Смерть г-на Лукьяненкова.
Утро. Сёва Гробовников.
За мутным окном уже по-весеннему рано светало, а господин Лукьяненков всё так же продолжал кромсать перочинным ножичком собственный труп, сизый от ужаса. Когда остервенение г-на Лукьяненкова помалу утихло, он изнеможенно рухнул на постель с подгнившими кровавыми пятнами и безучастно уставился в окно.
В том году первые апрельские дни выдались нелепо тёплыми – солнце беспощадно давило шершавые застекленные лужи с отраженными в них увядшими лицами. Насмешливо постукивала своими плевками о мостовые капель. Порою она таяла на рыхлой мякоти чьего-то засаленного тела, несшего свежий номер пустых, как белый сон, «Известий».
Вон, из-за этого угла – зияют на серых полотнах лиц сухие удивленные рты, как бесстыже разрытые могилы. В соседнем магазине шары глаз выкатились в чужую белизну с застывшим багрянцем и черными тенями костлявых пальцев.
Коснувшись взглядом пляшущего блика на жестяной крыше соседнего дома, Лукьяненков чуть было нырнул в воздушную перину прохладной дрёмы, но был вброшен обратно чьим-то гнусавым: «Бааа, Митя!

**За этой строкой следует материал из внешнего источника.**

-- ==== Sys2Proof/Laws/Footprint.lean ====
section
/-! SUPPORT. Sys2Proof/Laws/Footprint.lean: each command writes only the parts of its footprint. -/
namespace Sys2Proof.Laws
open Sys2Proof Sys2Proof.Machine

/-- A part at a place of a list. -/
theorem pt {l : List Part} (n : Nat) {x : Part} (h : l[n]? = some x) : x ∈ l := List.mem_of_getElem? h

variable {s t : State}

Ты еще не помер, что ль?»
Вошедший был мужчина лет тридцати, с тонкими, почти женскими чертами лица, но противно дребезжащим тенорком; однако, все вышеперечисленное не мешало ему быть двух метров росту и носить шерстяное пальто, водрузив на голову черный котелок.
Лукьяненков поморщился и просипел в ответ:
- Утром сегодня… - не договорив, он кивнул головой на труп, и откупорил бутылку припасенного самогона.
Гнусавый ошалело уставился на истерзанное тело; с какой-то брезгливостью потряс мертвую руку, и, убедившись, что перед ним самый настоящий труп, пропищал:
- И когда хоронить?
- А это ты у нас, Сёва, гробовщик, ты и решай, - равнодушно хихикнул Лукьяненков, отпивая из горла.
Нахально заглянувшее в окно солнце осело призрачным лучом на лице усопшего, обращенного во внутреннюю свою мертвенную жизнь. Старая кровать с постельным тряпьем походила на заледеневший сугроб. Гнусавый гробовщик виновато потупился:
- Но как же без разрешения, без бумаги, да без свидетельства, без анатомического театра, это же труп, а не бродяга, черт знает где валяющийся, да и как я старого друга не похороню-то… - его запыхавшееся бормотание рвалось от судорог пальцев, ловивших то и дело в воздухе что-то невидимое; наверное, он бы продолжил, но в комнату робко постучали.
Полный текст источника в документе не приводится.